L(De) = (eps_0 k T_e/  n_o q^2)^1/2

where eps_0 is the permittivity of free space (8.85 x 10^-12 F/m), k is the Boltzmann constant (1.38 x 10^-23 J/K), T_e is the electron temperature (~ 10^7 K), n_o is the particle density (e.g. 9.0 x 10^10 /cm^3), and q is the electronic charge).

In solar conditions one distinguishes between "strong" double layers and "weak" ones. Generally, a DL is "strong" provided:

q V(D)/ k T_e  > >   1

where V(D) is the potential drop, q the charge, k the Boltzmann constant and T_e the electron temp. as before.

V(D) appears because in all DLs, the charge cause a strong electric field (E) and a correspondingly sharp change in voltage (electrical potential) across the double layer. Then electrons (or ions) which enter the double layer are accelerated.  They may also be decelerated. Generally, DLs separate regions of plasma with quite different characteristics, for example different densities, Debye lengths, electron temperatures etc.

For solar flares, Hannes Alfven (Cosmic Plasma, 1981, p. 33) energy ought to be minimally generated at the rate:

E/t  =   I V(D)

In the vicinity of typical flares, the current I ~  10^11 A, and as I noted earlier typical potential drops V(D) ~  10^9 V.

Then E/t  ~   (10^11 A) (10^9 V) ~   10^20 J/s

Is this reasonable? A typical optical class 1B H-alpha flare will have an energy of 10^23 J.  It has a duration ~ 1000 s.

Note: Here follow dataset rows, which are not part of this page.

-- ==== Sys2Proof/Machine/Assembler.lean ====
section
/-! DEFINITION. The assembly syntax of rule R57: one operation a line, the pseudo-operations and their
expansions, the raw word, quoted texts and comments. What rule R57 leaves open of the lexical form is a DESIGN CHOICE
(notes/assumptions/13.md). -/

namespace Sys2Proof.Machine

/-! ## Statements and their expansion -/

/-- A line of assembly. -/
inductive AsmLine where
  /-- one operation of the table -/
  | op (i : Instr)
  /-- `.word`: the raw word -/
  | word (w : OpWord)
  /-- `fd.frame`: ten hexadecimal digits -/
  | frame (digits : List Byte)
  /-- `fd.bytes` -/
  | bytes (bs : List Byte)
  /-- `le.teardown` -/
  | teardown
  /-- `db.read_lr` -/
  | readLr
  deriving DecidableEq, Repr

/-- The uppercase hexadecimal digit of a nibble. -/
def upperHexDigit (n : Nibble) : Byte :=
  if n.toNat < 10 then BitVec.ofNat 8 (0x30 + n.toNat) else BitVec.ofNat 8 (0x37 + n.toNat)

/-- The exclusive or of the bytes written as pairs of hexadecimal digits. -/
def xorOfPairs : List Byte → Byte
  | a :: b :: r => digitPair (hexVal a) (hexVal b) ^^^ xorOfPairs r
  | _ => 0x00

/-- The fourteen bytes of a frame with the given data digits (R46, R57). -/
def frameBytes (digits : List Byte) : List Byte :=
  let c := xorOfPairs digits
  [Config.startCode] ++ digits ++ [upperHexDigit (c.extractLsb' 4 4), upperHexDigit (c.extractLsb' 0 4)] ++
    [Config.endCode]

/-- The commands of a line (R57). -/
def AsmLine.commands : AsmLine → List Command
  | .op i => [encode i]
  | .word w => [{ word := w, segs := [] }]
  | .frame digits => (frameBytes digits).map (fun b => encode (.fdByte b))
  | .bytes bs => bs.map (fun b => encode (.fdByte b))
  | .teardown => [encode .leClear, encode .leBlOff]
  | .readLr => [encode (.dbSample 0), encode (.dbSample 2)]

/-! ## Text -/

/-- The pieces of a line. -/
inductive AsmToken where
  | name (cs : List Char)
  | text (bs : List Byte)
  | comma
  | open_
  | close_
  deriving DecidableEq, Repr

/-- The value of a hexadecimal digit character. -/
def hexDigitOf (c : Char) : Option Nat :=
  if isHex .standard (BitVec.ofNat 8 c.toNat) ∧ c.toNat < 256 then
    some (hexVal (BitVec.ofNat 8 c.toNat)).toNat
  else none

/-- A quoted text after its opening quote: its bytes and what follows the closing quote. `\"` is 0x22, `\\` is
0x5C, `\xNN` is byte NN, and every other character is its ASCII byte (R57). -/
def readQuoted : Nat → List Char → Option (List Byte × List Char)
  | 0, _ => none
  | _ + 1, [] => none
  | _ + 1, '"' :: r => some ([], r)
  | fuel + 1, '\\' :: '"' :: r => (readQuoted fuel r).map (fun x => (0x22 :: x.1, x.2))
  | fuel + 1, '\\' :: '\\' :: r => (readQuoted fuel r).map (fun x => (0x5C :: x.1, x.2))
  | fuel + 1, '\\' :: 'x' :: h :: l :: r =>
    match hexDigitOf h, hexDigitOf l with
    | some a, some b => (readQuoted fuel r).map (fun x => (BitVec.ofNat 8 (16 * a + b) :: x.1, x.2))
    | _, _ => none
  | _ + 1, '\\' :: _ => none
  | fuel + 1, c :: r =>
    if c.toNat < 128 then (readQuoted fuel r).map (fun x => (BitVec.ofNat 8 c.toNat :: x.1, x.2)) else none

/-- A character that ends a name. -/
def endsName (c : Char) : Bool :=
  c = ' ' || c = '\t' || c = ',' || c = '[' || c = ']' || c = ';' || c = '"'

/-- A line as pieces, up to its comment. -/
def tokens : Nat → List Char → Option (List AsmToken)
  | 0, _ => some []
  | _ + 1, [] => some []
  | _ + 1, ';' :: _ => some []
  | fuel + 1, ' ' :: r => tokens fuel r
  | fuel + 1, '\t' :: r => tokens fuel r
  | fuel + 1, ',' :: r => (tokens fuel r).map (AsmToken.comma :: ·)
  | fuel + 1, '[' :: r => (tokens fuel r).map (AsmToken.open_ :: ·)
  | fuel + 1, ']' :: r => (tokens fuel r).map (AsmToken.close_ :: ·)
  | fuel + 1, '"' :: r =>
    match readQuoted (r.length + 1) r with
    | none => none
    | some (bs, rest) => (tokens fuel rest).map (AsmToken.text bs :: ·)
  | fuel + 1, c :: r =>
    let more := r.takeWhile (fun d => !endsName d)
    (tokens fuel (r.drop more.length)).map (AsmToken.name (c :: more) :: ·)

/-- The value of one or more digits of a base up to 16. -/
def readDigits (base : Nat) (ds : List Char) : Option Nat :=
  if ds = [] then none
  else (ds.mapM hexDigitOf).bind (fun vs => if vs.all (· < base) then some (digitsValue base vs) else none)

/-- A number below a bound: `0x` and hexadecimal digits, or bare digits of the base given. -/
def readBelow (base bound : Nat) (cs : List Char) : Option Nat :=
  let value :=
    match cs with
    | '0' :: 'x' :: ds => readDigits 16 ds
    | ds => readDigits base ds
  value.bind (fun n => if n < bound then some n else none)

/-- A byte. Bare digits are hexadecimal, as the lines `fd.bytes 02,30,...` of program P4 (95_test_vectors.md), with
their op words 0402 0430, have them (DEDUCED; notes/assumptions/13.md). -/
def readByte (cs : List Char) : Option Byte :=
  (readBelow 16 256 cs).map (BitVec.ofNat 8)

/-- A list of bytes separated by commas. -/
def readBytes : List AsmToken → Option (List Byte)
  | [.name n] => (readByte n).map (fun b => [b])
  | .name n :: .comma :: r => (readByte n).bind (fun b => (readBytes r).map (b :: ·))
  | _ => none

/-- A bracketed list of row bytes, which may be empty. -/
def readRows (ts : List AsmToken) : Option (List Byte) :=
  match ts with
  | [.open_, .close_] => some []
  | .open_ :: r => if r.getLast? = some .close_ then readBytes r.dropLast else none
  | _ => none

/-- The field value of a button's name. -/
def buttonNamed (cs : List Char) : Option (BitVec 2) :=
  if cs = ['L'] then some 0 else if cs = ['M'] then some 1 else if cs = ['R'] then some 2 else none

/-- A line without operands. -/
def plainLine (name : List Char) : Option AsmLine :=
  if name = "fd.poll".toList then some (.op .fdPoll)
  else if name = "fd.reset".toList then some (.op .fdReset)
  else if name = "fd.xerr".toList then some (.op .fdXerr)
  else if name = "le.init".toList then some (.op .leInit)
  else if name = "le.clear".toList then some (.op .leClear)
  else if name = "le.bl_on".toList then some (.op .leBlOn)
  else if name = "le.bl_off".toList then some (.op .leBlOff)
  else if name = "db.rearm".toList then some (.op .dbRearm)
  else if name = "le.teardown".toList then some .teardown
  else if name = "db.read_lr".toList then some .readLr
  else none

/-- A line with operands. Of `le.load_glyphs` any list of row bytes is taken, whatever its length, as one segment, so
that the block's own check of the length can be written (DESIGN CHOICE; notes/assumptions/13.md). -/
def operandLine (name : List Char) (args : List AsmToken) : Option AsmLine :=
  if name = "fd.byte".toList then
    match args with
    | [.name n] => (readByte n).map (fun b => .op (.fdByte b))
    | _ => none
  else if name = "fd.bytes".toList then (readBytes args).map .bytes
  else if name = "fd.frame".toList then
    match args with
    | [.text ds] => if ds.length = 10 ∧ ds.all (isHex .standard) then some (.frame ds) else none
    | _ => none
  else if name = "le.print_line".toList then
    match args with
    | [.name n, .comma, .text t] => (readBelow 10 8 n).map (fun v => .op (.lePrintLine (BitVec.ofNat 3 v) t))
    | _ => none
  else if name = "le.print_lines".toList then
    match args with
    | [.text t1, .comma, .text t2, .comma, .text t3, .comma, .text t4] => some (.op (.lePrintLines t1 t2 t3 t4))
    | _ => none
  else if name = "le.load_glyphs".toList then
    match args with
    | .name n :: .comma :: r =>
      (readBelow 10 16 n).bind (fun v => (readRows r).map (fun bs => .op (.leLoadGlyphs (BitVec.ofNat 4 v) bs)))
    | _ => none
  else if name = "db.sample".toList then
    match args with
    | [.name b] => (buttonNamed b).map (fun v => .op (.dbSample v))
    | _ => none
  else if name = ".word".toList then
    match args with
    | [.name n] => (readBelow 16 65536 n).map (fun v => .word (BitVec.ofNat 16 v))
    | _ => none
  else none

/-- The commands of a line of text (R57): none of them for a blank or comment line, no answer for a line that is
no assembly. -/
def assembleLine (line : List Char) : Option (List Command) :=
  match tokens (line.length + 1) line with
  | none => none
  | some [] => some []
  | some [.name n] => (plainLine n).map AsmLine.commands
  | some (.name n :: args) => (operandLine n args).map AsmLine.commands
  | some _ => none

end Sys2Proof.Machine
end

So:    10^23 J/  10^3 s  =    10^20 J/s

So, indeed, it is quite reasonable.

Actually physically identifying DLs near flare sites is a whole other project entirely. And because of their small scale (typically on the order of cm) this is indeed difficult. So, the best we can do now is try to look at some key quantitative parameters, and see if magnetic mirrors may be operative  - and then infer the presence of DLs from those.

Hope this helps!